Title: The space-time structure of climate variability
Authors: Thomas Laepple
Affiliations: Alfred-Wegener-Institut Helmholtz-Zentrum für Polar- und Meeresforschung & MARUM–Center for Marine Environmental Sciences and Faculty of Geosciences, University of Bremen, Bremen, Germany.
Abstract: to follow
Biography: Thomas Laepple is a Professor of Earth System Diagnostics at the University of Bremen and MARUM – Center for Marine Environmental Sciences, and a research group leader at the Alfred Wegener Institute, Helmholtz Center for Polar and Marine Research in Potsdam, Germany.

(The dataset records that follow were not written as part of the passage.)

/-- What the response slot holds; its CRC is worked out when it is shifted out (R181). -/
structure Response where
  status : Status
  command : Byte
  table : Byte
  index : Byte
  revision : Byte
  payload : List Byte
deriving DecidableEq, Repr

inductive Work where
  | commit
  | loadPlan (p : Fin 8)
deriving DecidableEq, Repr

/-- A command in flight, with the table and index bytes its responses echo (R183). -/
structure InFlight where
  work : Work
  table : Byte
  index : Byte
deriving DecidableEq, Repr

structure Link where
  slot : Response
  inFlight : Option InFlight
  /-- the MKEY input is active (R184) -/
  mkey : Bool
  /-- the bytes shifted out on SDO during the last frame (R181) -/
  sdo : List Byte
deriving DecidableEq, Repr

/-! ## The machine -/

/-- The whole state. `pending` is the queue of commands that wait, first in, first out. -/
structure State where
  pending : List Instr
  link : Link
  base : TimeBase
  sched : ScheduleUnit
  seq : Sequencer
  sampler : Sampler
  sup : Supervisor
  bridge : Bridge
  attn : Attention
  /-- the lamp drive port: the set it holds for the coming cycle, true for on (R90, R149) -/
  port : Vector Bool 64
  groups : Vector Group 16
  conflicts : Vector ConflictRow 16
  channels : Vector Channel 64
  profiles : Vector Profile 8
  cables : Vector Cable 16
  plans : Vector Plan 8
  stages : Vector Stage 96
  schedule : Vector ScheduleEntry 24
  detectors : Vector Detector 16
  junctionRev : Byte
  /-- the cable on which the cable monitor counts each channel, taken from the records at each cycle tick (R85) -/
  counted : Vector (Option (Fin 16)) 64
deriving DecidableEq, Repr

/-- Why a command could stop with a fault. No command of this part does: the manual gives every command of the table an
effect, so there is no constructor. -/
inductive Fault where
deriving DecidableEq, Repr

/-- Why a command could be refused by the model. -/
inductive Refusal where
  /-- the row of that mnemonic has no meaning yet: raised by an arm of `exec` alone, safe. No arm raises it. -/
  | notModelled (mnemonic : String)
deriving DecidableEq, Repr

/-! ## Values after a main reset -/

/-- GROUP after a main reset (R15). -/
def Group.reset : Group where
  cfg := { kind := .unused, secondRed := false, redsRequired := 1, prepTime := 0, leavingTime := 30 }
  aspect := .red
  isolatedCable := false
  redOut := false
  stateTimer := 0
  sinceGreen := 0
  rev := 0

/-- CONFLICT after a main reset (R16). -/
def ConflictRow.reset : ConflictRow where
  entry := Vector.replicate 16 none
  rev := 0

/-- A brightness part that has learned nothing (R99). -/
def Part.empty : Part where
  learned := false
  learnSum := 0
  learnCount := 0
  reference := 0
  baseline := 0

/-- A reading of 0 mA, not saturated (R99, R144). -/
def Reading.zero : Reading where
  mA := 0
  saturated := false

/-- CHANNEL after a main reset (R99). -/
def Channel.reset : Channel where
  cfg := { profile := 0, cable := none, dimmable := false }
  verdict := none
  learnFailed := false
  bright := Part.empty
  dim := none
  command := false
  phase := .off
  remaining := 0
  lastReading := Reading.zero
  seenLit := false
  badStreak := 0
  worst := none
  rev := 0

/-- The filament defaults of PROFILE 0 to 3 (R100, section 5.4). -/
def ProfileConfig.filament : ProfileConfig where
  surgeCode := 6
  settleCode := 5
  releaseCode := 3
  bandLow := 15
  bandHigh := 15
  out := 50
  offLimit := 20
  confirmCount := 3
  tracking := true

/-- The LED defaults of PROFILE 4 to 7 (R100, section 5.4). -/
def ProfileConfig.led : ProfileConfig where
  surgeCode := 1
  settleCode := 4
  releaseCode := 1
  bandLow := 20
  bandHigh := 30
  out := 40
  offLimit := 8
  confirmCount := 3
  tracking := true

/-- PROFILE f after a main reset (R100). -/
def Profile.reset (f : Fin 8) : Profile where
  cfg := if f.val < 4 then ProfileConfig.filament else ProfileConfig.led
  rev := 0

/-- CABLE after a main reset (R144). -/
def Cable.reset : Cable where
  state := .unused
  action := .report
  route := .notice
  tolerance := 50
  limit := 1000
  faults := { balance := false, openReturn := false, insulation := false }
  suspect := false
  result := none
  status := .none
  lastResidual := Reading.zero
  lastReturn := Reading.zero
  balanceStreak := 0
  openStreak := 0
  rev := 0

/-- PLAN after a main reset (R53). -/
def Plan.reset : Plan where
  loaded := false
  entry := 0
  changePoint := 0
  length := 0
  rev := 0

/-- STAGE after a main reset (R53). -/
def Stage.reset : Stage where
  isDefined := false
  owner := none
  shape := { groups := 0, calls := 0, holders := 0, demand := false, next := 0 }
  timing := { minGreen := 30, maxGreen := 30, step := 0 }
  rev := 0

/-- SCHEDULE after a main reset (R54). -/
def ScheduleEntry.reset : ScheduleEntry where
  cfg := { state := .empty, days := 0, hour := 0, minute := 0, plan := 0, dimming := .bright }
  rev := 0

/-- DETECTOR after a main reset (R81). -/
def Detector.reset : Detector where
  cfg := { enabled := false, invert := false, stuckLimit := 0 }
  faulty := false
  previous := false
  level := false
  latch := false
  activeRun := 0
  rev := 0

/-- Day 1, 00:00:00.0 (R33). -/
def TimeOfDay.first : TimeOfDay where
  day := 1
  hour := 0
  minute := 0
  second := 0
  tenth := 0

/-- The time base after a main reset that acts on a retention loss (R32, R33). -/
def TimeBase.reset : TimeBase where
  tracker := .acquiring
  reference := none
  goodCount := 0
  opening := .crossing
  frequency := .hz50
  source := .crystal
  divider := 0
  crystalCount := 0
  crystalTenth := 0
  time := TimeOfDay.first
  timeValid := false
  retentionValid := true
  mainPower := true

/-- The schedule unit after a main reset (R54). -/
def ScheduleUnit.reset : ScheduleUnit where
  scheduledPlan := 0
  scheduledDimming := .bright
  source := .schedule
  overridePlan := 0
  requested := none
  dimOverride := .follow
  dimState := .bright
  dimSettle := 0
  dimPin := false

/-- The stage sequencer after a main reset (R81). -/
def Sequencer.reset : Sequencer where
  state := .stopped
  running := none
  pending := none
  current := none
  context := none
  interstage := none
  allBarred := false

def Accumulator.zero : Accumulator where
  sum := 0
  saturated := false

/-- The sampler after a main reset (R107). -/
def Sampler.reset : Sampler where
  position := none
  spacing := .hz50
  inputs := Vector.replicate 80 Accumulator.zero
  residuals := Vector.replicate 16 Accumulator.zero
  carriedBy := Vector.replicate 64 none

def noEvidence : Vector (Vector Nat 16) 16 :=
  Vector.replicate 16 (Vector.replicate 16 0)

/-- The supervisor after a main reset (R160, R166). -/
def Supervisor.reset : Supervisor where
  mode := .unconfigured
  origin := .other
  firstCause := none
  furtherCauses := 0
  presentCauses := 0
  startRed := 60
  sweep := true
  phase := none
  phaseTimer := none
  redInUse := none
  fsr := false
  evidence := noEvidence

/-- The bridge and the test queue after a main reset (R145). -/
def Bridge.reset : Bridge where
  state := .idle
  underTest := none
  timer := none
  selection := .nothing
  queue := []

/-- The attention unit after a main reset (R179). -/
def Attention.reset : Attention where
  sets := Vector.replicate 5 []
  masked := Vector.replicate 5 false
  chain := []
  line := false

/-- The response slot after a main reset (R181). -/
def Response.reset : Response where
  status := .reset
  command := 0
  table := 0
  index := 0
  revision := 0
  payload := []

/-- The command link after a main reset (R181, R183). The level of MKEY is outside the part; the model's
first state has the key turned back (log entry 2). -/
def Link.reset : Link where
  slot := Response.reset
  inFlight := none
  mkey := false
  sdo := []

/-- The port holds every channel off (R149). -/
def allOff : Vector Bool 64 := Vector.replicate 64 false

/-- The machine right after the first main reset: main power is present, and the retention domain, which powers up
with its indicator cleared, has been restarted (R33). -/
def State.reset : State where
  pending := []
  link := Link.reset
  base := TimeBase.reset
  sched := ScheduleUnit.reset
  seq := Sequencer.reset
  sampler := Sampler.reset
  sup := Supervisor.reset
  bridge := Bridge.reset
  attn := Attention.reset
  port := allOff
  groups := Vector.replicate 16 Group.reset
  conflicts := Vector.replicate 16 ConflictRow.reset
  channels := Vector.replicate 64 Channel.reset
  profiles := Vector.ofFn Profile.reset
  cables := Vector.replicate 16 Cable.reset
  plans := Vector.replicate 8 Plan.reset
  stages := Vector.replicate 96 Stage.reset
  schedule := Vector.replicate 24 ScheduleEntry.reset
  detectors := Vector.replicate 16 Detector.reset
  junctionRev := 0
  counted := Vector.replicate 64 none

end Sys2Proof.Machine
end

He received his Ph.D. in Physics in 2009. Following a research stay as Feodor Lynen Fellow at Harvard University, he led a Helmholtz Young Investigator research group at the Alfred Wegener Institute and was awarded a prestigious ERC Starting Grant in 2017. He is an active member of the PAGES CVAS (Climate Variability Across Scales) initiative, which he led from 2020 to 2023. His current research interest lies in the quantitative synthesis and explanation of paleoclimate data with a focus on sediment and ice-cores. By bridging the gap between geological data and climate models, his working group develops a quantitative approach to using paleoclimate observations to reconstruct climate variability and to constrain estimates of future climate change.